What needs to be done:
Filter the entries that follow, copying every line in which the word "reqs" appears.

Source data:
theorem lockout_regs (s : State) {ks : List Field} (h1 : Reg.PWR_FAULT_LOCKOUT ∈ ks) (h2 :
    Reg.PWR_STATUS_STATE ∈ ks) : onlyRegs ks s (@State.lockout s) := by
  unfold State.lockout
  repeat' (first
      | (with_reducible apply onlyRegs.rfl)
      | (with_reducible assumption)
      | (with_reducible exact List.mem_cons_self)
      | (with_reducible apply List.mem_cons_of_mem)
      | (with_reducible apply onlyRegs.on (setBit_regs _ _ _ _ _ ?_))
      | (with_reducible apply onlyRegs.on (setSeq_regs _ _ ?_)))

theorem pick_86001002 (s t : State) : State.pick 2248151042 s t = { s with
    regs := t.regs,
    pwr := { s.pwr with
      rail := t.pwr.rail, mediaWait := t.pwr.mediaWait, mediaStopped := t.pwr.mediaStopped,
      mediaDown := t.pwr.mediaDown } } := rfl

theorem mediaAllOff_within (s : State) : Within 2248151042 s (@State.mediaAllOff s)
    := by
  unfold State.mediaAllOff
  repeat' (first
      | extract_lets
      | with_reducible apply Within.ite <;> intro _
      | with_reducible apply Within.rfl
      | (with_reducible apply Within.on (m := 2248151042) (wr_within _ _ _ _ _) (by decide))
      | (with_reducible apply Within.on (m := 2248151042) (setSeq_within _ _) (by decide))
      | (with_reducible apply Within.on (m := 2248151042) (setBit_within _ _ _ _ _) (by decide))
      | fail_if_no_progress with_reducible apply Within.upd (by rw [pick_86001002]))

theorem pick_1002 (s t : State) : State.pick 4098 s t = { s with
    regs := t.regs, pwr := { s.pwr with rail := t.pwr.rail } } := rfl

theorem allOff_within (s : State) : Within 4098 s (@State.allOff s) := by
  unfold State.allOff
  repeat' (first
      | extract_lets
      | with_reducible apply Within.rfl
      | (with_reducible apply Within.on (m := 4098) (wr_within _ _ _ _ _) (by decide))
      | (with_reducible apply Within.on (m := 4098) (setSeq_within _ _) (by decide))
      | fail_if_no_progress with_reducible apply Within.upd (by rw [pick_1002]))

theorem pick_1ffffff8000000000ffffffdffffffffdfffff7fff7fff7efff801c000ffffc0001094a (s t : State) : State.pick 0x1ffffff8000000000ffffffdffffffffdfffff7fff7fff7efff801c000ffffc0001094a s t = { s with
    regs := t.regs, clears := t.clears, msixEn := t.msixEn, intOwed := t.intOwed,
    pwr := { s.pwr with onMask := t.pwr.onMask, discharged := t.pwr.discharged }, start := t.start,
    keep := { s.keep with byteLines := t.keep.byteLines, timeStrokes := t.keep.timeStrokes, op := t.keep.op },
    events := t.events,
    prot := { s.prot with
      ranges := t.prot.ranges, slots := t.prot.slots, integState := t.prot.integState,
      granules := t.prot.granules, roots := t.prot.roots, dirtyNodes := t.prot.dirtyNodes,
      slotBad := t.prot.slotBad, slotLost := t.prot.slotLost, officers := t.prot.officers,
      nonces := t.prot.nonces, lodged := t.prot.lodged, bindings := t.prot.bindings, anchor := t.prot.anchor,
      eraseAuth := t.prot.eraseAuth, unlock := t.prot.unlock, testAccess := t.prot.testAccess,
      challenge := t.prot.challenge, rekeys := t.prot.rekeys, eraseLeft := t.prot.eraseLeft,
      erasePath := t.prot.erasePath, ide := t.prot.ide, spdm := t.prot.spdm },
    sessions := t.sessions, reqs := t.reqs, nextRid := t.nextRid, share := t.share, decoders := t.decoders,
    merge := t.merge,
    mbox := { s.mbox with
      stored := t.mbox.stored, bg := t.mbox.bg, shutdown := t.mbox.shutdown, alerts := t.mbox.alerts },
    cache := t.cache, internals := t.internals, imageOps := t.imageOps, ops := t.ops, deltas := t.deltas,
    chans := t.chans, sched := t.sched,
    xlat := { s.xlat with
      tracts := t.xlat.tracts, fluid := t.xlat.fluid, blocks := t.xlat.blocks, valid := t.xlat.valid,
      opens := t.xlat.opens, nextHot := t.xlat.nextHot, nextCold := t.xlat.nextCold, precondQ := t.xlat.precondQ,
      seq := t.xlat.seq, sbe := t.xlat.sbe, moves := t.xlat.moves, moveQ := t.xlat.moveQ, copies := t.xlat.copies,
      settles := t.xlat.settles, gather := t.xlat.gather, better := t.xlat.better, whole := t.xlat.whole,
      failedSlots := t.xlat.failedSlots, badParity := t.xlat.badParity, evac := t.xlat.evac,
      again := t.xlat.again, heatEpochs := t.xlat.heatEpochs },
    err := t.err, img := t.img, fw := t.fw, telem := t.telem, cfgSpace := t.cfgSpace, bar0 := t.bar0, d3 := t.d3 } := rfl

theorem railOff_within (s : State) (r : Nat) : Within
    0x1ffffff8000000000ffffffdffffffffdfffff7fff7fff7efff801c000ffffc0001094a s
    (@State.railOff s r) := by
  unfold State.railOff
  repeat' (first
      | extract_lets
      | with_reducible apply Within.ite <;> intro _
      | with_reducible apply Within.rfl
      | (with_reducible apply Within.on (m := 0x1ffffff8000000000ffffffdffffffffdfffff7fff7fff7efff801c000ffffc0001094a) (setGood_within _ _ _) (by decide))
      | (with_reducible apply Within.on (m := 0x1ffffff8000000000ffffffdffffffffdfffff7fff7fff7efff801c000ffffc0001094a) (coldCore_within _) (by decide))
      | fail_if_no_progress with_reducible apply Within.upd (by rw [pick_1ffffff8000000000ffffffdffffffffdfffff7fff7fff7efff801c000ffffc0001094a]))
==
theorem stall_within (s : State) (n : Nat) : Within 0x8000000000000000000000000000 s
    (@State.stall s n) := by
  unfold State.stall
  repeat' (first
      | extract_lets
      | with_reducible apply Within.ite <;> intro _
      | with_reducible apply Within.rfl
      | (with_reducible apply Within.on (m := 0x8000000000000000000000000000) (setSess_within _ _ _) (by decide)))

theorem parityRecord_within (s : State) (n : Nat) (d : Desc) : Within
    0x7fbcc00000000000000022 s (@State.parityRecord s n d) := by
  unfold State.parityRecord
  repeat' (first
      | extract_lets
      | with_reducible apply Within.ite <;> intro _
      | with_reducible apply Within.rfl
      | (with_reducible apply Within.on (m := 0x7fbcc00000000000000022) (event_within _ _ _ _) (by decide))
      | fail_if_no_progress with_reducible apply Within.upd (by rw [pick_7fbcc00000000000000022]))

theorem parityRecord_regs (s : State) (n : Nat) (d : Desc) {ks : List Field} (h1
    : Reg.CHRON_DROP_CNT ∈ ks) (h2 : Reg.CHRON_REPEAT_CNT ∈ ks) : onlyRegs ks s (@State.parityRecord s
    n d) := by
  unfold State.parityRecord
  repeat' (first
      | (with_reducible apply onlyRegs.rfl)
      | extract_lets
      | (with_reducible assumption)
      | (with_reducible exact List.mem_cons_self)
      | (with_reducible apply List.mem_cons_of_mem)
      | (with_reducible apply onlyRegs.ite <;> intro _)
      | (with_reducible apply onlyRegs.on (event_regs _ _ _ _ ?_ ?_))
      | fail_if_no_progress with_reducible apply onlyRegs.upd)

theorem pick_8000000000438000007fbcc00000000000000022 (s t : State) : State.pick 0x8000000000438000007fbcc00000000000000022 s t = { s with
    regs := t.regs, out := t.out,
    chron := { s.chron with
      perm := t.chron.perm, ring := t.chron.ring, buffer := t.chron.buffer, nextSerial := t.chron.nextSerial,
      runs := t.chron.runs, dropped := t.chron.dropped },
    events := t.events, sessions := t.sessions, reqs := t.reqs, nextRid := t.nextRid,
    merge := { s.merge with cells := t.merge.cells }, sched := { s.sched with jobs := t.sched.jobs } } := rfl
--
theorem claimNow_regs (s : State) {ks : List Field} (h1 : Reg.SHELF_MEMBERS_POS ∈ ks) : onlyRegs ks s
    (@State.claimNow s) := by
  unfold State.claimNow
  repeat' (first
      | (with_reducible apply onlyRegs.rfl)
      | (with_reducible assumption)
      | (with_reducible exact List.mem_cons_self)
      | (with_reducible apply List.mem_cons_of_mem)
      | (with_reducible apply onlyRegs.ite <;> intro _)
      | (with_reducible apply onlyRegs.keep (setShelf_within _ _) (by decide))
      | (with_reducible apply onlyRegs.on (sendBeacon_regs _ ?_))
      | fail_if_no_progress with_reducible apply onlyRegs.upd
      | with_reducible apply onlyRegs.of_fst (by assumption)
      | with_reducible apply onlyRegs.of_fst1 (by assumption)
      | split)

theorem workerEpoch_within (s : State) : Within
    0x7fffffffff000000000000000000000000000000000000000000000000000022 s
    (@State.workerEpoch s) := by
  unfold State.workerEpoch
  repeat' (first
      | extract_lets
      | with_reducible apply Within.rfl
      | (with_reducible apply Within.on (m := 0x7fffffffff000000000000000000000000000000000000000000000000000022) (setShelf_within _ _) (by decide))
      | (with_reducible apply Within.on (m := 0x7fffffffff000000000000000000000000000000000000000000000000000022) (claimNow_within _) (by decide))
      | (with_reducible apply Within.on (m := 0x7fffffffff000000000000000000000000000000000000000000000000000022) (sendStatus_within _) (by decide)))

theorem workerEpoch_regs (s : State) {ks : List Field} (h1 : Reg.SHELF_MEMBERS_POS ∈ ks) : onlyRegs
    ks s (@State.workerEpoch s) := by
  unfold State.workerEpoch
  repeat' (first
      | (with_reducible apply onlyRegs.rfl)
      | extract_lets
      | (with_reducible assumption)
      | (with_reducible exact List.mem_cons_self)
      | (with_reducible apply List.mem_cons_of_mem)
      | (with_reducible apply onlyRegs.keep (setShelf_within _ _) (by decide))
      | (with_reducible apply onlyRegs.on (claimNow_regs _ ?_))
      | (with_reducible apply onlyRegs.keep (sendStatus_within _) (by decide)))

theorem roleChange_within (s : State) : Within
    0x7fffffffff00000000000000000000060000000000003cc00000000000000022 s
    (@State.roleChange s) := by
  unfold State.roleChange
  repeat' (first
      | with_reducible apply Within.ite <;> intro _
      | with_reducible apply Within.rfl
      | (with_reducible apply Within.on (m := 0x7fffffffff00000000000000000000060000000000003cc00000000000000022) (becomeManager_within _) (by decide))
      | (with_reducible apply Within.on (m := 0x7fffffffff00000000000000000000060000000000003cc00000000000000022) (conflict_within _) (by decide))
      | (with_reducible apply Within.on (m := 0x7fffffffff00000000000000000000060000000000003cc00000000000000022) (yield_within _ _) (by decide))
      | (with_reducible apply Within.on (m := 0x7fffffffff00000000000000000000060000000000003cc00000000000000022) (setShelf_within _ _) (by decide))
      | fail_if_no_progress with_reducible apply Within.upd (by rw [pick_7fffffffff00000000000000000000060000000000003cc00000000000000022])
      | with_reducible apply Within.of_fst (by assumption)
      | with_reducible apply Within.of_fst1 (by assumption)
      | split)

Answer space:
    sessions := t.sessions, reqs := t.reqs, nextRid := t.nextRid, share := t.share, decoders := t.decoders,
    events := t.events, sessions := t.sessions, reqs := t.reqs, nextRid := t.nextRid,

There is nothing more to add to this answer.